Small businesses also fell on harder times recently, with instances of ex-ad in businesses with 1-4 and 5-9 employees increasingly significantly over the three years to the end of 2017.

“The industries seeing an increase in insolvency are, in many cases, also those facing disruption from new market entrants,” Mr Shilbury said.

“Traditional retailers are being threatened by the consumer shift to online shopping and the entrance of global giants, such as Amazon and Alibaba, to the local market. Similarly, the accommodation and food services industry has been grappling with the impact of peer-to-peer sites such as Airbnb, or tech-first delivery services like UberEats and Deliveroo. These kinds of disruptors put a lot of pressure on the industry, and particularly on small and independent businesses.”

Impact of phoenix behaviour

Although illegal phoenix behaviour – where there is a relationship between the failed company, via directors, to another previously failed company – makes up only a portion of external administrations each year, it is estimated to cost the Australian economy between $6 billion and $14.2 billion a year.
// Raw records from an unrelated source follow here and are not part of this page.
-- ==== Sys2Proof/Machine/Environment.lean ====
section
/-! DEFINITION. What the parameters of a run allow: feature flags, enable bits, segment bases, canonical addresses and `Access`. -/

namespace Sys2Proof.Machine

/-! ### Where the parameters come from (10_state.md R34, R35) -/

/-- `FEAT` from what CPUID returns: ECX of leaf 01H, EBX of leaf 07H subleaf 0 (R34). -/
def featOfCpuid (ecx1 ebx7 : BitVec 32) : Feat where
  sse41 := ecx1.getLsbD 19
  avx := ecx1.getLsbD 28
  avx2 := ebx7.getLsbD 5
  avx512f := ebx7.getLsbD 16
  avx512vl := ebx7.getLsbD 31

/-- `ENV` from CR0, CR4, XCR0 and the privilege level (R35). -/
def envOfRegisters (cr0 cr4 xcr0 : BitVec 64) (cpl : BitVec 2) : Env where
  em := cr0.getLsbD 2
  ts := cr0.getLsbD 3
  osfxsr := cr4.getLsbD 9
  osxsave := cr4.getLsbD 18
  xcr0 := xcr0
  cpl := cpl

/-- The tie between `MAXVL` and the feature flags (00_scope.md R7). -/
abbrev platformWf (c : Platform) : Prop :=
  (c.feat.avx512f = true → c.maxvl = .v512)
    ∧ ((c.feat.avx = true ∨ c.feat.avx2 = true) → c.maxvl ≠ .v128)
    ∧ (c.feat.avx512f = false → c.feat.avx = false → c.feat.avx2 = false → c.maxvl = .v128)

/-- `NVEC_MAX`: how many vector registers the processor has in this mode (10_state.md R20). -/
def nvecMax (c : Platform) : Nat :=
  match c.mode with
  | .m64 => if c.feat.avx512f then 32 else 16
  | .m32 => 8

/-! ### The `#UD` conditions outside the encoding (60_exceptions.md R141, R142, R144; 70_reset_and_hazards.md R172) -/

/-- XCR0 bits 2:1 are 11: SSE and AVX state enabled. -/
def avxStateEnabled (e : Env) : Bool := e.xcr0.extractLsb' 1 2 == 3

/-- XCR0 bits 7:5 are 111: opmask, ZMM_Hi256 and Hi16_ZMM state enabled. -/
def avx512StateEnabled (e : Env) : Bool := e.xcr0.extractLsb' 5 3 == 7

/-- The feature flags of an EVEX form of vector length `vl` (R144). -/
def evexPresent (f : Feat) (vl : Nat) : Bool := f.avx512f && (vl == 512 || f.avx512vl)

/-- `#UD` of the legacy form (R141, R144). -/
def legUd (c : Platform) : Bool := !c.feat.sse41 || c.env.em || !c.env.osfxsr

/-- `#UD` of a VEX form of vector length `vl` whose feature flag is `present` (R141, R144; 10_state.md R27 for the width). -/
def vexUd (c : Platform) (present : Bool) (vl : Nat) : Bool :=
  !present || decide (c.maxvl.bits < vl) || !c.env.osxsave || !avxStateEnabled c.env

/-- `#UD` of an EVEX form of vector length `vl` (R142, R144; 10_state.md R27 for the width). -/
def evexUd (c : Platform) (vl : Nat) : Bool :=
  !evexPresent c.feat vl || decide (c.maxvl.bits < vl) || !c.env.osxsave || !avxStateEnabled c.env || !avx512StateEnabled c.env

/-! ### Segments and linear addresses -/

/-- `SegBase(seg)`; in M64 the bases of ES, CS, SS and DS are 0 (30_encoding.md R67). -/
def segBaseOf (c : Platform) : Seg → Addr
  | .es => if c.mode = .m64 then 0 else c.segBase.es
  | .cs => if c.mode = .m64 then 0 else c.segBase.cs
  | .ss => if c.mode = .m64 then 0 else c.segBase.ss
  | .ds => if c.mode = .m64 then 0 else c.segBase.ds
  | .fs => c.segBase.fs
  | .gs => c.segBase.gs

/-- Addresses of `AW` bits: 64 in M64, 32 in M32 (00_scope.md R10). -/
def wrapLinear (m : Mode) (a : Addr) : Addr :=
  match m with
  | .m64 => a
  | .m32 => (a.setWidth 32).setWidth 64

/-- The address of byte `k` of an operand at `ea`, modulo the address width (20_memory.md R43; log 6). -/
def byteAddr (m : Mode) (ea : Addr) (k : Nat) : Addr := wrapLinear m (ea + BitVec.ofNat 64 k)

/-- Canonical form: in M64 bits 63:47 all equal, or bits 63:56 with 57-bit linear addresses; no such condition in M32 (20_memory.md R51). -/
def canonical (c : Platform) (a : Addr) : Bool :=
  match c.mode with
  | .m32 => true
  | .m64 =>
    if c.la57 then a.extractLsb' 56 8 == 0 || a.extractLsb' 56 8 == BitVec.allOnes 8
    else a.extractLsb' 47 17 == 0 || a.extractLsb' 47 17 == BitVec.allOnes 17

/-- Where instruction bytes may stand: below 2^32 in M32, in the lower canonical half in M64 (10_state.md R32, D19). -/
def fetchLimit (c : Platform) : Nat :=
  match c.mode with
  | .m32 => 2 ^ 32
  | .m64 => if c.la57 then 2 ^ 56 else 2 ^ 47

/-! ### `Access` (20_memory.md R52; log 5) -/

def inRegion (r : Region) (a : Addr) : Bool := decide (r.base ≤ a.toNat) && decide (a.toNat < r.base + r.size)

/-- Segmentation rejects this byte (R52). -/
def segRegionAt (c : Platform) (a : Addr) : Bool :=
  c.regions.any fun r => r.kind == .segmentation && inRegion r a

/-- Segmentation or the canonical check rejects this byte (R51, R52). -/
def segFaultAt (c : Platform) (a : Addr) : Bool := !canonical c a || segRegionAt c a

/-- The page-fault code of a data read: P, RSVD and PK from the page, W/R = 0, I/D = 0, U/S = 1 exactly at CPL 3 (60_exceptions.md R143, R147).
R143 names bits 5 to 0 only; that bits 31 to 6 are 0 is the model's choice (DESIGN CHOICE, unsafe, log 24). -/
def pfCode (e : Env) (present rsvd pk : Bool) : BitVec 32 :=
  (BitVec.ofBool pk ++ BitVec.ofBool false ++ BitVec.ofBool rsvd ++ BitVec.ofBool (e.cpl == 3) ++ BitVec.ofBool false
    ++ BitVec.ofBool present).setWidth 32

/-- The fault code of the page fault that reading this byte raises, if it raises one. -/
def pageFaultAt (c : Platform) (a : Addr) : Option (BitVec 32) :=
  c.regions.findSome? fun r =>
    match r.kind with
    | .page p rsvd pk => if inRegion r a then some (pfCode c.env p rsvd pk) else none
    | _ => none

/-- The byte is in a device, uncacheable or write-combining window (R50). -/
def deviceAt (c : Platform) (a : Addr) : Bool :=
  c.regions.any fun r => r.kind == .device && inRegion r a

/-- `#SS(0)` replaces `#GP(0)` when the operand's segment is SS (60_exceptions.md R146). -/
def segExc (seg : Seg) : Exc := if seg = .ss then .ss else .gp

/-- The needed bytes of an operand that page-fault, lowest first, each with its fault code and address (R147). -/
def pageFaults (c : Platform) (ea : Addr) (n : Nat) (needed : Nat → Bool) : List (BitVec 32 × Addr) :=
  (List.range n).filterMap fun k =>
    if needed k then (pageFaultAt c (byteAddr c.mode ea k)).map fun code => (code, byteAddr c.mode ea k) else none

/-- `Access(addr, n)`: `Ok`, or the fault it reports (R52). -/
inductive Access
  | ok
  | segmentation
  | page (code : BitVec 32) (addr : Addr)
deriving DecidableEq, Repr

/-- The environment's own value of `Access` for the operand of `n` bytes at `ea`, if it gives one. -/
def accessEntry (c : Platform) (ea : Addr) (n : Nat) : Option AccessResult :=
  (c.accessEntries.find? fun e => e.addr == ea && e.size == n).map AccessEntry.result

/-- Which of several page faults a read reports (R147, 93_implementation_defined.md U14). -/
def accessPick (c : Platform) (ea : Addr) (n : Nat) : Nat :=
  match accessEntry c ea n with
  | some (.bytes pick) => pick
  | _ => c.faultPick

/-- `Access` from its bytes: segmentation before paging (60_exceptions.md R148), of several page faults the picked one. -/
def accessByBytes (c : Platform) (ea : Addr) (n : Nat) (needed : Nat → Bool) : Access :=
  if (List.range n).any fun k => needed k && segRegionAt c (byteAddr c.mode ea k) then .segmentation
  else
    match (pageFaults c ea n needed)[accessPick c ea n % (pageFaults c ea n needed).length]? with
    | some (code, a) => .page code a
    | none => .ok

/-- The value an entry gives the operand read whole; an operand of which only some bytes are needed (20_memory.md R49) has no such value. -/
def accessWhole (c : Platform) (ea : Addr) (n : Nat) (needed : Nat → Bool) : Option Access :=
  if (List.range n).all needed then
    match accessEntry c ea n with
    | some .ok => some .ok
    | some .segmentation => some .segmentation
    | some (.page p rsvd pk byte) => some (.page (pfCode c.env p rsvd pk) (byteAddr c.mode ea (byte % n)))
    | some (.bytes _) => none
    | none => none
  else none

/-- `Access` for a read of `n` bytes at `ea` of which those with `needed` must be accessible (R49, R52). -/
def access (c : Platform) (ea : Addr) (n : Nat) (needed : Nat → Bool) : Access :=
  (accessWhole c ea n needed).getD (accessByBytes c ea n needed)

/-- What stops such a read: steps 4 and 5 of R148, the canonical check (20_memory.md R51, of each needed byte, log 22) and what `Access` answers;
then the refusal of device memory wherever the operand touches it (log 15). -/
def accessStop (c : Platform) (seg : Seg) (ea : Addr) (n : Nat) (needed : Nat → Bool) : Option Stop :=
  if (List.range n).any fun k => needed k && !canonical c (byteAddr c.mode ea k) then some (.exc (segExc seg))
  else
    match access c ea n needed with
    | .segmentation => some (.exc (segExc seg))
    | .page code a => some (.exc (.pf code a))
    | .ok => if (List.range n).any fun k => deviceAt c (byteAddr c.mode ea k) then some (.refuse .deviceOperand) else none

end Sys2Proof.Machine
end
According to Equifax data, 20 per cent of phoenix companies are created in the 12 months prior to the original company’s ex-ad event, with the 6 months prior to ex-ad seeing the largest spike in the creation of phoenix companies (11.9%).

“Both businesses and lenders need to be able to identify a phoenix company in order to avoid being left without goods or payment should the company go under,” Mr Shilbury said.

“While it is common for businesses in financial distress to experience a drop in their credit score before entering ex-ad, companies that had an affiliated phoenix company created within 12 months of becoming insolvent show an adverse rate at least 2.5 times higher than the bureau average.

“Being armed with the right data to identify a company in financial stress, determine if the company is legitimate or involved in phoenix behaviour, and adjust payment terms accordingly is vital to businesses and lenders wanting to mitigate risk and maintain a successful partnership,” he concluded.

The information contained in this release is general in nature and does not take into account your organisation’s objectives, financial situation or needs. Therefore, you should consider whether the information is appropriate to your organisation’s circumstance before acting on it, and where appropriate, seek professional advice where appropriate.